*** Begin section ***

-- ==== Sys2Proof/Machine/Panel.lean ====
section
/-!
DEFINITION. The Panel Sense Unit (R763 to R782): its frame from raw counts to touch records and the frame ring,
baselines, noise and hops, and its starting and stopping.
-/
namespace Sys2Proof.Machine

def State.updPnl (s : State) (f : Pnl → Pnl) : State := { s with pnl := f s.pnl }
def State.pnlBit (s : State) (b : Nat) : Bool := bit (s.reg (oPnl + 0x18)) b
def State.setPnlBit (s : State) (b : Nat) (v : Bool) : State := s.setReg (oPnl + 0x18) (setBit (s.reg (oPnl + 0x18)) b v)
/-- The hop entry in force. -/
def State.pnlFidx (s : State) : Nat := s.rf (oPnl + 0x18) 58 56

def scanAt (c : Scan) (i : Nat) : Nat := ((Tbl.look c.raw i).getD 0).toNat

/-! ### Hop entries (R771, R778, R781) -/

/-- The enabled entries as the last EN write found them; entry 0 when none is. -/
def Pnl.entries (p : Pnl) : List Nat :=
  let e := (List.range 8).filter (fun i => bit (Tbl.get (fun _ => 0) p.freqs i) 63)
  if e.isEmpty then [0] else e
/-- The entry after `i` in ascending round-robin order. -/
def Pnl.after (p : Pnl) (i : Nat) : Nat := ((p.entries.find? (fun e => i < e)).orElse (fun _ => p.entries[0]?)).getD 0
/-- Last noise measure of an entry; one never measured counts as the largest. -/
def Pnl.noiseOf (p : Pnl) (i : Nat) : Nat := Tbl.get (fun _ => 0xFFFF) p.noise i

/-! ### Deltas and peaks (R766, R767) -/

/-- Delta of an index on hop entry f. -/
def Pnl.delta (p : Pnl) (c : Scan) (f i : Nat) : Int :=
  let b := Tbl.get (fun _ => 0) p.base (1024 * f + i)
  if i < 960 then (b : Int) - scanAt c i else (scanAt c i : Int) - b

/-- The nodes of the 3×3 area of a node that lie on the panel. -/
def area (i : Nat) : List Nat :=
  let d := i / 40
  let s := i % 40
  (List.range 3).flatMap (fun a => (List.range 3).filterMap (fun b =>
    if 1 ≤ d + a ∧ d + a ≤ 24 ∧ 1 ≤ s + b ∧ s + b ≤ 40 then some (40 * (d + a - 1) + (s + b - 1)) else none))

def isPeak (dl : Nat → Int) (i : Nat) : Bool := (area i).all (fun j => j = i || dl j < dl i || (dl j = dl i && i < j))

/-- A quotient rounded to the nearest unit; a tie rounds as Config says (assumption 40). -/
def nearest (num : Int) (den : Nat) : Nat :=
  let q := num.toNat / den
  let r := num.toNat % den
  if 2 * r < den then q else if den < 2 * r then q + 1 else if Config.panelRoundUp num den then q + 1 else q

/-- A candidate of the frame: node, position, strength, and whether it is a glove candidate. -/
structure Peak where
  node : Nat
  x : Nat
  y : Nat
  str : Nat
  glove : Bool
  deriving DecidableEq, Repr

/-- R767, R769: the candidate at a node, if it is one. -/
def State.candidate (s : State) (dl : Nat → Int) (i : Nat) : Option Peak :=
  let th := s.reg (oPnl + 0x28)
  let self := min (dl (960 + i / 40)) (dl (984 + i % 40))
  let full := (fld th 63 52 : Int) ≤ dl i && (fld th 51 40 : Int) ≤ self
  let glove := !full && (fld th 39 28 : Int) ≤ dl i && (fld th 27 16 : Int) ≤ self
  if !(full || glove) || !isPeak dl i || (glove && s.rf (oPnl + 0x10) 3 2 = 0) then none
  else
    let ns := (area i).filter (fun j => 0 < dl j)
    let sum := ns.foldl (fun n j => n + (dl j).toNat) 0
    let sx := ns.foldl (fun n j => n + (j % 40) * (dl j).toNat) 0
    let sy := ns.foldl (fun n j => n + (j / 40) * (dl j).toNat) 0
    if sum = 0 then some ⟨i, 64 * (i % 40), 64 * (i / 40), 0, glove⟩
    else some ⟨i, nearest (64 * sx) sum, nearest (64 * sy) sum, min 4095 (dl i).toNat, glove⟩

/-! ### Tracking (R767, R769) -/

/-- Square of the distance of two positions (Euclidean: assumption 41). -/
def dist2 (x y u v : Nat) : Nat :=
  let a := if x ≤ u then u - x else x - u
  let b := if y ≤ v then v - y else y - v
  a * a + b * b

/-- The nearest of some touches within 192 units. -/
def nearestTouch (ts : List Touch) (k : Peak) : Option Touch :=
  (ts.filter (fun t => dist2 t.x t.y k.x k.y ≤ 36864)).foldl (fun b t =>
    match b with
    | none => some t
    | some u => if dist2 t.x t.y k.x k.y < dist2 u.x u.y k.x k.y then some t else some u) none

/-- Candidates that match tracked touches: the touches moved, the candidates left over, the touches left over. -/
def matchTouches : List Peak → List Touch → List Touch × List Peak × List Touch
  | [], ts => ([], [], ts)
  | k :: ks, ts =>
    match nearestTouch ts k with
    | some t =>
      let r := matchTouches ks (ts.filter (fun u => u.id ≠ t.id))
      ({ t with x := k.x, y := k.y, str := k.str, glove := k.glove, node := k.node } :: r.1, r.2.1, r.2.2)
    | none => let r := matchTouches ks ts; (r.1, k :: r.2.1, r.2.2)

/-- GDEB as it acts. -/
def State.gdeb (s : State) : Nat := max 1 (s.rf (oPnl + 0x20) 39 32)

/-- Frames in a row in which an unmatched candidate has now stood (R767). -/
def Pnl.stood (p : Pnl) (k : Peak) : Nat :=
  1 + ((p.cands.filter (fun c => dist2 c.x c.y k.x k.y ≤ 36864)).map (·.frames)).foldl max 0

/-- The candidate is a touch once it has stood long enough. -/
def State.ripe (s : State) (k : Peak) : Bool :=
  if s.rf (oPnl + 0x10) 3 2 = 1 ∨ k.glove then decide (s.gdeb ≤ s.pnl.stood k) else true

/-- New touches take the lowest free IDs, strongest first, up to ten in all. -/
def giveIds (t0 : Pay) : List Peak → List Nat → Nat → List Touch
  | [], _, _ => []
  | _, _, 0 => []
  | k :: ks, used, room + 1 =>
    match firstN 10 0 (fun i => !used.contains i) with
    | none => []
    | some i => ⟨i, k.x, k.y, k.x, k.y, k.str, k.glove, t0, k.node⟩ :: giveIds t0 ks (i :: used) room

/-- A touch record (R775): STATE 1 down, 2 held, 3 up. -/
def Touch.record (t : Touch) (state : Nat) : Pay :=
  atFld 63 60 t.id ||| atFld 59 58 state ||| atFld 57 57 (b2n t.glove) ||| atFld 47 36 t.str ||| atFld 35 24 t.x ||| atFld 23 12 t.y

/-! ### The frame ring (R770, R774, R776) -/

/-- Slots of the ring, from PNL_RING as the last EN write found it. -/
def Pnl.slots (p : Pnl) : Nat := 2 ^ fld p.ring 51 48
def State.pnlFull (s : State) : Bool := (s.rf (oPnl + 0x38) 11 0 + 1) % s.pnl.slots = s.rf (oPnl + 0x38) 43 32 % s.pnl.slots
def State.pnlSync (s : State) : State := s.setPnlBit 59 s.pnlFull

/-- Write a frame's record and its registers; a full ring drops it (R776). `e50` says that it asserts source 0x50. -/
def State.pnlRecord (s : State) (w0 w2 w3 : Pay) (recs : List Pay) (deltas : Option (List Pay)) (e50 : Bool) : State :=
  let seq := s.rf (oPnl + 0x18) 31 0
  let head := s.rf (oPnl + 0x38) 11 0
  let s1 := (List.range 10).foldl (fun s i => s.setReg (oPnl + 0x300 + 8 * i) (recs.getD i 0)) (s.setRf (oPnl + 0x18) 31 0 (seq + 1))
  if s.pnlFull then
    let s2 := s1.count (oPnl + 0x208)
    (if e50 then s2.assertSource 0x50 else s2).pnlSync
  else
    let a := fld s.pnl.ring 47 12 * 4096 + 4096 * head
    let zero (n : Nat) : List Pay := List.replicate n 0
    let ws := [w0 ||| atFld 35 32 recs.length ||| atFld 31 0 seq, s.time, w2, w3] ++ zero 4 ++ recs ++ zero (10 - recs.length)
      ++ zero 14 ++ deltas.getD []
    let s2 := if s.inDram a 4096 then s1.engWords a (ws.map Word.raw) else s1
    ((s2.setRf (oPnl + 0x38) 11 0 ((head + 1) % s.pnl.slots)).updPnl (fun p => { p with unacked := p.unacked ++ [e50] })).pnlSync

/-- The oldest written record is acknowledged (R770). -/
def State.pnlAck (s : State) : State :=
  match s.pnl.unacked with
  | [] => s
  | e :: es =>
    let s1 := s.updPnl (fun p => { p with unacked := es })
    let s2 := if bit (s.reg (oPnl + 0x10)) 8 then s1.assertSource 0x51 else s1
    if e then s2.assertSource 0x50 else s2

/-! ### The frame (R764 to R773) -/

/-- Four deltas as one word, lowest index lowest. -/
def deltaWord (dl : Nat → Int) (k : Nat) : Pay :=
  p64 (leNat ((List.range 4).flatMap (fun j => leBytes 2 (BitVec.ofInt 16 (dl (4 * k + j))).toNat)))

/-- A baseline moved toward a count by 1/2^BSHIFT of the difference; an inexact step rounds as Config says. -/
def moveBase (b raw shift : Nat) : Nat :=
  let d : Int := (raw : Int) - b
  let q := d.fdiv (2 ^ shift)
  let q1 := if d.fmod (2 ^ shift) ≠ 0 && Config.panelRoundUp d (2 ^ shift) then q + 1 else q
  ((b : Int) + q1).toNat

/-- An index that no tracked touch's 3×3 area reaches: electrodes lie in it with their lines. -/
def outside (ts : List Touch) (i : Nat) : Bool :=
  ts.all (fun t =>
    if i < 960 then !(area t.node).contains i
    else if i < 984 then (area t.node).all (fun j => j / 40 ≠ i - 960)
    else (area t.node).all (fun j => j % 40 ≠ i - 984))

/-- One learning frame (R766): counts gather, and after eight the baselines of the entry are learned. -/
def State.learnFrame (s : State) (c : Scan) (e n : Nat) (rest : List (Nat × Nat)) : State :=
  let acc := forN 1024 0 (fun i t => Tbl.insert t i (scanAt c i :: (Tbl.look t i).getD [])) s.pnl.learnt
  if 1 < n then s.updPnl (fun p => { p with learn := (e, n - 1) :: rest, learnt := acc })
  else
    let base := forN 1024 0 (fun i t => Tbl.set (fun _ => 0) t (1024 * e + i) (Config.panelLearn ((Tbl.look acc i).getD []) % 65536)) s.pnl.base
    let s1 := s.updPnl (fun p => { p with learn := rest, learnt := [], base := base })
    match rest with
    | r :: _ => s1.setRf (oPnl + 0x18) 58 56 r.1
    | [] => (s1.setPnlBit 62 false).setRf (oPnl + 0x18) 58 56 (s1.pnl.entries.getD 0 0)

/-- The noise measures of the frame, and the hop they ask for (R771). -/
def State.noiseFrame (s : State) (c : Scan) (f : Nat) (mayHop : Bool) : State :=
  let p := s.pnl
  let noise := Tbl.insert (Tbl.insert p.noise p.listen c.cand.toNat) f c.noise.toNat
  let s1 := (s.updPnl (fun p => { p with noise := noise, listen := p.after p.listen, hopped := false })).setRf (oPnl + 0x18) 47 32 c.noise.toNat
  let thr := s.rf (oPnl + 0x20) 23 12
  let best := s1.pnl.entries.foldl (fun b e => if s1.pnl.noiseOf e < s1.pnl.noiseOf b then e else b) (s1.pnl.entries.getD 0 0)
  if mayHop ∧ bit (s.reg (oPnl + 0x10)) 4 ∧ thr ≤ c.noise.toNat ∧ 2 * s1.pnl.noiseOf best < thr then
    ((s1.setRf (oPnl + 0x18) 58 56 best).updPnl (fun p => { p with hopped := true })).count (oPnl + 0x210)
  else s1

/-- One panel frame (R764). -/
def State.panelFrame (s : State) (c : Scan) : State :=
  if !s.pnlBit 63 then s
  else
    let p := s.pnl
    let f := s.pnlFidx
    let s0 := s.count (oPnl + 0x200)
    let w2 := atFld 34 32 p.listen ||| atFld 31 16 c.cand.toNat ||| atFld 15 0 c.noise.toNat
    let dl := p.delta c f
    let deltas := if bit (s.reg (oPnl + 0x10)) 7 then some ((List.range 256).map (deltaWord dl)) else none
    let flags := atFld 50 48 f ||| atFld 45 45 (b2n deltas.isSome) ||| atFld 41 41 (b2n p.hopped)
    match p.learn with
    | (e, n) :: rest =>
      let s1 := s0.pnlRecord (flags ||| atFld 44 44 1) w2 0 [] deltas false
      (s1.noiseFrame c f false).learnFrame c e n rest
    | [] =>
      let wthr : Int := s.rf (oPnl + 0x28) 15 4
      let wetN := countN 960 0 (fun i => dl i ≤ -wthr)
      let wet := decide (s.rf (oPnl + 0x20) 55 48 ≤ wetN)
      let cands := (List.range 960).filterMap (fun i => s.candidate dl i)
      let m := matchTouches cands p.touches
      let fresh := (m.2.1.filter s.ripe).insertionSort (fun a b => b.str ≤ a.str)
      let downs := giveIds s.time fresh (p.touches.map (·.id)) (10 - p.touches.length)
      let limit := s.rf (oPnl + 0x20) 11 8
      let stuck := m.1.filter (fun t => limit ≠ 0 && decide (t.start.toNat + limit * 1000000000 ≤ s.time.toNat))
      let held := m.1.filter (fun t => !stuck.any (fun u => u.id = t.id))
      let ups := p.upNext ++ m.2.2 ++ stuck
      let recs := ((downs.map (fun t => (t.id, t.record 1))) ++ (held.map (fun t => (t.id, t.record 2)))
        ++ (ups.map (fun t => (t.id, t.record 3)))).insertionSort (fun a b => a.1 ≤ b.1)
      let mv := s.rf (oPnl + 0x20) 47 40
      let moved (t : Touch) : Bool := decide (mv * mv ≤ dist2 t.x t.y t.rx t.ry)
      let e50 := !downs.isEmpty || !ups.isEmpty || held.any moved
      let now := (held.map (fun t => if moved t then { t with rx := t.x, ry := t.y } else t)) ++ downs
      let wait := (m.2.1.filter (fun k => !s.ripe k)).map (fun k => (⟨k.x, k.y, p.stood k⟩ : Cand))
      let w0 := flags ||| atFld 42 42 (b2n (now.any (·.glove))) ||| atFld 40 40 (b2n wet)
      let s1 := s0.pnlRecord w0 w2 (atFld 9 0 wetN) (recs.map (·.2) |>.take 10) deltas e50
      let shift := s.rf (oPnl + 0x20) 31 28
      let tracked := now ++ stuck
      let base := if wet then p.base else
        forN 1024 0 (fun i t =>
          let b := Tbl.get (fun _ => 0) p.base (1024 * f + i)
          let v := if stuck.any (fun u => (area u.node).contains i) then scanAt c i
            else if outside tracked i then moveBase b (scanAt c i) shift else b
          Tbl.set (fun _ => 0) t (1024 * f + i) v) p.base
      let s2 := s1.updPnl (fun q => { q with touches := now, cands := wait, base := base, upNext := [] })
      let s3 := (if wet then s2.count (oPnl + 0x218) else s2).setPnlBit 61 wet
      s3.noiseFrame c f true

/-- The frame at which the longest-held touch reaches STUCK (R773). -/
def State.stuckRelease (s : State) (c : Scan) : State :=
  let limit := s.rf (oPnl + 0x20) 11 8
  match s.pnl.touches.foldl (fun (b : Option Pay) t => match b with
      | none => some t.start
      | some u => some (if t.start.toNat < u.toNat then t.start else u)) none with
  | some t0 => if limit = 0 then s.panelFrame c else (s.timeTo (t0 + p64 (limit * 1000000000))).panelFrame c
  | none => s.panelFrame c

/-! ### Starting and stopping (R766, R777, R782) -/

/-- The unit may run: EN, a mode other than Reset and Reserve, and a locked panel PLL. -/
def State.pnlMay (s : State) : Bool :=
  bit (s.reg (oPnl + 0x10)) 0 && s.sys.pnlLock && !s.sys.inReset && s.mode ≠ mReserve

/-- Learn every enabled entry again, eight frames each. -/
def State.pnlLearn (s : State) : State :=
  let es := s.pnl.entries
  ((s.updPnl (fun p => { p with learn := es.map (fun e => (e, 8)), learnt := [] })).setPnlBit 62 true).setRf (oPnl + 0x18) 58 56 (es.getD 0 0)

/-- Frames run from now on, after learning. -/
def State.pnlStart (s : State) : State := if s.pnlMay then (s.setPnlBit 63 true).pnlLearn else s

/-- Stop with a STOP record and up records (R777, R782). -/
def State.pnlStop (s : State) (e50 : Bool) : State :=
  if !s.pnlBit 63 then s
  else
    let ts := s.pnl.touches ++ s.pnl.upNext
    let s1 := (s.setPnlBit 63 false).setPnlBit 62 false
    let w0 := atFld 50 48 s.pnlFidx ||| atFld 43 43 1
    let s2 := s1.pnlRecord w0 0 0 ((ts.map (fun t => t.record 3)).take 10) none (e50 || !ts.isEmpty)
    s2.updPnl (fun p => { p with touches := [], cands := [], learn := [], learnt := [], upNext := [] })

/-- R777: the stop at step 3 of the Reserve sequence writes nothing; tracked touches are remembered. -/
def State.pnlFreeze (s : State) : State :=
  if !s.pnlBit 63 then s
  else
    let s1 := (s.setPnlBit 63 false).setPnlBit 62 false
    s1.updPnl (fun p => { p with upNext := p.upNext ++ p.touches, touches := [], cands := [], learn := [], learnt := [] })

/-- A write of PNL_CTL (R779): EN from 0 to 1 takes PNL_RING and PNL_FREQi and learns; EN to 0 stops. -/
def State.pnlCtl (s : State) (v : Pay) : State :=
  let was := bit (s.reg (oPnl + 0x10)) 0
  let s1 := s.plainWrite (oPnl + 0x10) v
  if !was ∧ bit v 0 then
    let fs := (List.range 8).map (fun i => (i, s.reg (oPnl + 0x100 + 8 * i)))
    (s1.updPnl (fun p => { p with ring := s.reg (oPnl + 0x30), freqs := fs })).pnlStart.pnlSync
  else if was ∧ !bit v 0 then s1.pnlStop false
  else if bit v 63 ∧ s1.pnlBit 63 then s1.pnlLearn
  else s1

/-- The panel PLL loses lock, and relocks (R777). -/
def State.pnlPllLost (s : State) : State :=
  if s.sys.inReset ∨ !s.sys.pnlLock then s
  else (({ s with sys := { s.sys with pnlLock := false } } : State).setPnlBit 60 true).pnlStop true
def State.pnlPllBack (s : State) : State :=
  if s.sys.pnlLock then s else ({ s with sys := { s.sys with pnlLock := true } } : State).pnlStart

/-- An accepted write to the PNL page. -/
def State.pnlStore (s : State) (o : Nat) (v : Pay) : State :=
  if o = 0x10 then s.pnlCtl v else if o = 0x38 then (s.plainWrite (oPnl + o) v).pnlSync else s.plainWrite (oPnl + o) v

end Sys2Proof.Machine
end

*** End section ***

• _Problem to solve_
Please count the lines in the data that include the word "pnlRecord" and report the number by itself.

• _Exercise solution_
4